I like Bryan Dobson’s response! Pretty professional - rapidly distancing himself from BB’s comments in the few seconds available. Is it against the law and/or broadcasting rules to run that kind of ‘advice’ unchallenged on a news programme? Dobbo was probably in a major panic. Not only might he have thought the advice was bad, but he had nobody to balance BB’s view and had no way of knowing what conflicts of interest the ‘expert’ had. Did the expert have a load of shares himself? Who knows. “On your head be it!”
I think Dobbos raised eyebrow at the end was his standard “we’ll wait and see”, he’d do it to someone if they said it would probably rain at some stage next month. Standard “we at RTE are impartial, can you not tell by nods and winks!”. As yogi said it was Dobbo that brought up the “buying opportunity”.
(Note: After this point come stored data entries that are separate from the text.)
-- ==== Sys2Proof/Tests/Slice0.lean ====
section
/-! SUPPORT. The model's own tests, on values written out in spec/ (95_test_vectors.md unless a comment says otherwise), each
one step; and for every obligation with hypotheses a witness, a concrete state and operands that meet all of them. -/

namespace Sys2Proof.Tests

open Sys2Proof.Machine

/-! ## Helpers -/

/-- A block from its 32 hex digits as the spec writes them, byte 0 first (95_test_vectors.md section 1). -/
def bytes (n : Nat) : Block := blockOf fun k => BitVec.ofNat 8 (n / 256 ^ (15 - k))

/-- The state after reset with command `i` accepted: its EXEC step is next. -/
def accepted (i : Instr) : State := State.reset.accept (encode i)

/-- The same, the message length being `n` bytes. -/
def acceptedFor (n : Word) (i : Instr) : State := { State.reset with mlen := n }.accept (encode i)

/-- `s` in call number `k`, accepted, the block count being `m`, with answer `y` on the port. -/
def answering (s : State) (m : BitVec 8) (k : Nat) (y : Block) : State :=
  { s with
    scratch := { s.scratch with m := m }
    phase := .await, k := k, calls := BitVec.ofNat 32 (k + 1)
    rsp := some { err := false, data := y } }

/-- A property of the next state. -/
def after (o : Host.Outcome State Fault Refusal) (p : State → Bool) : Bool :=
  match o with
  | .next t => p t
  | .fault _ => false
  | .refused _ => false

/-! ## The assembler's checks, and illegal words -/

theorem test_in127_is_well_formed : (BlockName.inp 127).wellFormed = true ∧ (BlockName.inp 127).addr = 0x7F := by decide
theorem test_in128_is_refused : (BlockName.inp 128).wellFormed = false := by decide
theorem test_out127_is_well_formed : (BlockName.out 127).wellFormed = true ∧ (BlockName.out 127).addr = 0xFF := by decide
theorem test_out128_is_refused : (BlockName.out 128).wellFormed = false := by decide
theorem test_raw_100_is_refused : (BlockName.raw 0xFF).wellFormed = true ∧ (BlockName.raw 0x100).wellFormed = false := by
  decide
theorem test_each_operand_is_checked :
    (AsmCommand.dbl (.inp 128) (.inp 0)).lower = none ∧ (AsmCommand.dbl (.inp 0) (.out 128)).lower = none
    ∧ (AsmCommand.xor (.inp 128) (.inp 0) (.inp 0)).lower = none
    ∧ (AsmCommand.xor (.inp 0) (.inp 128) (.inp 0)).lower = none
    ∧ (AsmCommand.xor (.inp 0) (.inp 0) (.inp 128)).lower = none
    ∧ (AsmCommand.bce (.out 128) (.inp 0)).lower = none ∧ (AsmCommand.bce (.inp 0) (.raw 0x100)).lower = none
    ∧ (AsmCommand.bcd (.out 128) (.inp 0)).lower = none ∧ (AsmCommand.bcd (.inp 0) (.inp 128)).lower = none
    ∧ (AsmCommand.clr (.out 128)).lower = none := by decide

/-- Section 3's illegal words, one or two for each clause of R117. -/
theorem test_illegal_words :
    [0x08, 0x0F, 0x10, 0x80, 0x100, 0x10000, 0x1000000, 0x01000001, 0x01000003, 0x01000004, 0x00100005, 0x16].all
      (fun w => !legal (BitVec.ofNat 32 w)) = true := by decide

/-! ## Words written out field by field (R110: SRCB, SRCA, DST, RSV, OP) -/

theorem test_decode_nop : decode 0b00000000_00000000_00000000_0000_0000 = .ok .nop := by decide
theorem test_decode_dbl : decode 0b00000000_10000000_10000001_0000_0001 = .ok (.dbl 0x81 0x80) := by decide
theorem test_decode_xor : decode 0b00000101_10000000_10000010_0000_0010 = .ok (.xor 0x82 0x80 0x05) := by decide
theorem test_decode_bce : decode 0b00000000_00000000_10000000_0000_0011 = .ok (.bce 0x80 0x00) := by decide
theorem test_decode_bcd : decode 0b00000000_10000000_10000001_0000_0100 = .ok (.bcd 0x81 0x80) := by decide
theorem test_decode_ltgen : decode 0b00000000_00000000_00000000_0000_0101 = .ok .ltgen := by decide
theorem test_decode_emee : decode 0b00000000_00000000_00000000_0000_0110 = .ok .emee := by decide
theorem test_decode_emed : decode 0b00000000_00000000_00000000_0000_0111 = .ok .emed := by decide

/-- `CLR OUT127` and `XOR IN0, IN0, OUT127` of section 3. -/
theorem test_encode_clr_and_xor :
    (AsmCommand.clr (.out 127)).lower.map encode = some 0xFFFFFF02
    ∧ (AsmCommand.xor (.inp 0) (.inp 0) (.out 127)).lower.map encode = some 0xFF000002 := by decide

/-- Every row of the opcode table is read by number and is run by the step after it is placed: NOP, DBL and XOR complete,
BCE and BCD send their request, LTGEN, EMEE and EMED stop at MLEN = 0 with code 3 (section 8.3, L1). -/
theorem test_placed_words_run :
    [(0x00, 0x006), (0x01, 0x006), (0x02, 0x006), (0x03, 0x001), (0x04, 0x001), (0x05, 0x302), (0x06, 0x302),
      (0x07, 0x302)].all (fun p => (decodeTableWord 32 p.1).isSome
        && after (step (State.reset.withFetchWord 32 p.1)) fun t => t.statusWord == BitVec.ofNat 32 p.2) = true := by
  decide

/-! ## The commands, one step each -/

/-- N2: NOP after an error leaves STATUS = 6. -/
theorem test_nop_clears_an_error :
    after (exec .nop ({ State.reset with done := true, errcode := .invalidMessageLength }.accept 0))
      (fun t => t.statusWord == 6 && t.calls == 0) = true := by decide

/-- D8, in place: the carry out of every byte, reduced into byte 0. -/
theorem test_dbl_all_ones :
    after (exec (.dbl 0x00 0x00) ((State.reset.putBlk 0x00 (bytes 0xffffffffffffffffffffffffffffffff)).accept 0x00000001))
      (fun t => t.blk 0x00 == bytes 0x79ffffffffffffffffffffffffffffff && t.statusWord == 6) = true := by decide

/-- D4, D7 and D10. -/
theorem test_double_corners :
    double (bytes 0x00000000000000000000000000000080) = bytes 0x87000000000000000000000000000000
    ∧ double (bytes 0x80000000000000000000000000000080) = bytes 0x87010000000000000000000000000000
    ∧ double (bytes 0x000102030405060708090a0b0c0d0e0f) = bytes 0x00020406080a0c0e10121416181a1c1e := by decide

/-- X2, with the destination one of the sources. -/
theorem test_xor_complement :
    after (exec (.xor 0x01 0x00 0x01)
        (((State.reset.putBlk 0x00 (bytes 0xffffffffffffffffffffffffffffffff)).putBlk 0x01
          (bytes 0x000102030405060708090a0b0c0d0e0f)).accept 0x01000102))
      (fun t => t.blk 0x01 == bytes 0xfffefdfcfbfaf9f8f7f6f5f4f3f2f1f0 && t.statusWord == 6) = true := by decide

/-- B2, the request. -/
theorem test_bce_request :
    after (exec (.bce 0x80 0x00) ((State.reset.putBlk 0x00 (bytes 0x000102030405060708090a0b0c0d0e0f)).accept 0x00008003))
      (fun t => t.bcReqValid && !t.bcReqDir && t.bcReqData == bytes 0x000102030405060708090a0b0c0d0e0f && t.statusWord == 1)
      = true := by decide

/-- B2, the answer. -/
theorem test_bce_answer :
    after (exec (.bce 0x80 0x00) (answering (accepted (.bce 0x80 0x00)) 0 0 (bytes 0xf1f3f1f7f1f3f1fff1f3f1f7f1f3f1ff)))
      (fun t => t.outBlock 0 == bytes 0xf1f3f1f7f1f3f1fff1f3f1f7f1f3f1ff && t.statusWord == 6 && t.calls == 1) = true := by
  decide

/-- B3, the request, in the DEC direction. -/
theorem test_bcd_request :
    after (exec (.bcd 0x81 0x80) ((State.reset.putBlk 0x80 (bytes 0xf1f3f1f7f1f3f1fff1f3f1f7f1f3f1ff)).accept 0x00808104))
      (fun t => t.bcReqValid && t.bcReqDir && t.bcReqData == bytes 0xf1f3f1f7f1f3f1fff1f3f1f7f1f3f1ff) = true := by decide

/-- B7: a block size of 272. -/
theorem test_bcd_block_size_272 :
    after (exec (.bcd 0x81 0x80) ({ State.reset with bcBlockSize := 272 }.accept 0x00808104))
      (fun t => t.statusWord == 0x102 && t.calls == 0 && !t.bcReqValid) = true := by decide

/-- Section 8.1: LT[3] published by LTGEN, from E0 of MOCK-K with MLEN = 64. -/
theorem test_ltgen_answer :
    after (exec .ltgen (answering (acceptedFor 64 .ltgen) 4 0 (bytes 0xf0f1f2f3f4f5f6f7f8f9fafbfcfdfeff)))
      (fun t => t.outBlock 3 == bytes 0xad182f3f4f5f6f7f8f9fafbfcfdfefff && t.statusWord == 6) = true := by
  decide +kernel

/-- L2: MLEN = 17. -/
theorem test_ltgen_length_17 :
    after (exec .ltgen (acceptedFor 17 .ltgen)) (fun t => t.statusWord == 0x302 && t.calls == 0) = true := by decide

/-- V-EME-M3, call 3: the fold's answer gives W[1], the closure and the request of call 4. -/
def foldOfM3 : State :=
  let s := answering { acceptedFor 32 .emee with tweak := bytes 0x0f0e0d0c0b0a09080706050403020100 } 2 3
    (bytes 0xd2d7c0c1cecbe4edeaeff8f9f6f3d0d4)
  { s with
    scratch := { s.scratch with
      w := [(0, bytes 0x1314151a1f1819060b0c0d0207000198), (1, bytes 0x37383e2426282e1c16181e0406080eb6)]
      mp := bytes 0x2b222632323a3e121a121602020a0e2e } }

theorem test_emee_fold_answer :
    after (exec .emee foldOfM3)
      (fun t => t.bcReqData == bytes 0x9f0a3e0e1a0a76061a0a3e0e1a0a6297 && t.k == 4 && !t.bcReqDir
        && t.scratch.wAt 1 == bytes 0x42d3f3c3dfcb9be3f7e3c3f3effbb343) = true := by
  decide +kernel

/-- V-EME-M4, call 5: the last answer commits both blocks. -/
def lastOfM4 : State :=
  let s := answering (acceptedFor 32 .emed) 2 5 (bytes 0x1996e9353f2c17322128431605142f0a)
  { s with
    scratch := { s.scratch with
      lt := [(0, bytes 0x67e3e5e7e9ebedeff1f3f5f7f9fbfdff), (1, bytes 0x49c6cbcfd3d7dbdfe3e7ebeff3f7fbff)]
      w := [(0, bytes 0x808df20e011f24151e1378011a073c0d)] } }

theorem test_emed_last_answer :
    after (exec .emed lastOfM4)
      (fun t => t.outBlock 0 == bytes 0x808df20e011f24151e1378011a073c0d
        && t.outBlock 1 == bytes 0x505022faecfbccedc2cfa8f9f6e3d4f5 && t.statusWord == 6 && t.calls == 6) = true := by
  decide +kernel

/-- R222: EMED, too, sends the zero block in the ENC direction first. -/
theorem test_emed_first_request :
    after (exec .emed (acceptedFor 16 .emed)) (fun t => t.bcReqValid && !t.bcReqDir && t.bcReqData == 0) = true := by decide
In fairness to ‘Le rat’, it is the third anniversary since BB made the recommendation to buy bank shares and it would be a shame to allow the passing of such an anniversary to happen without a celebration.
I’m not going to show it my husband though, as he bought 6k of BoI shares around that time on the basis that they were at a ‘historic low’. For better, for worse, for richer, for poorer and all that.
1] In relatively good times, when banks apply alot of leverage to low lending margins you can make 15%+ per year on your equity investment
2] In Bad times, you will lose your entire investment
3] Book Value ( the most traditional metric to value a bank) is meaningless. Its management’s assessment of future loan losses. (Their track record in predicting the future is not exactly stellar, so take it with a pinch of salt)
4] The same bank can be recapitalised several times, wiping out shareholders again and again when the economy hits the next road bump. I’ve lost count of the amount of times BKIR has come to the table asking for more capital, those who participated in the last one being subsequently wiped out by the next one.
Why anyone would want to own a bank share as we engage in the unwind of a 30 year credit bubble is beyond me!
Ask Warren Buffet. Has he not just ploughed 5 billion into Bank of America! Now that that i think of it, they he not admit to getting burnt on irish bank shares during the rout. He must have been listening to Brendan as well.
He bought preference shares, though, with a fixed 6% coupon. He’ll only get burnt if they really do go tits up - not just if they look for a equity recapitalisation.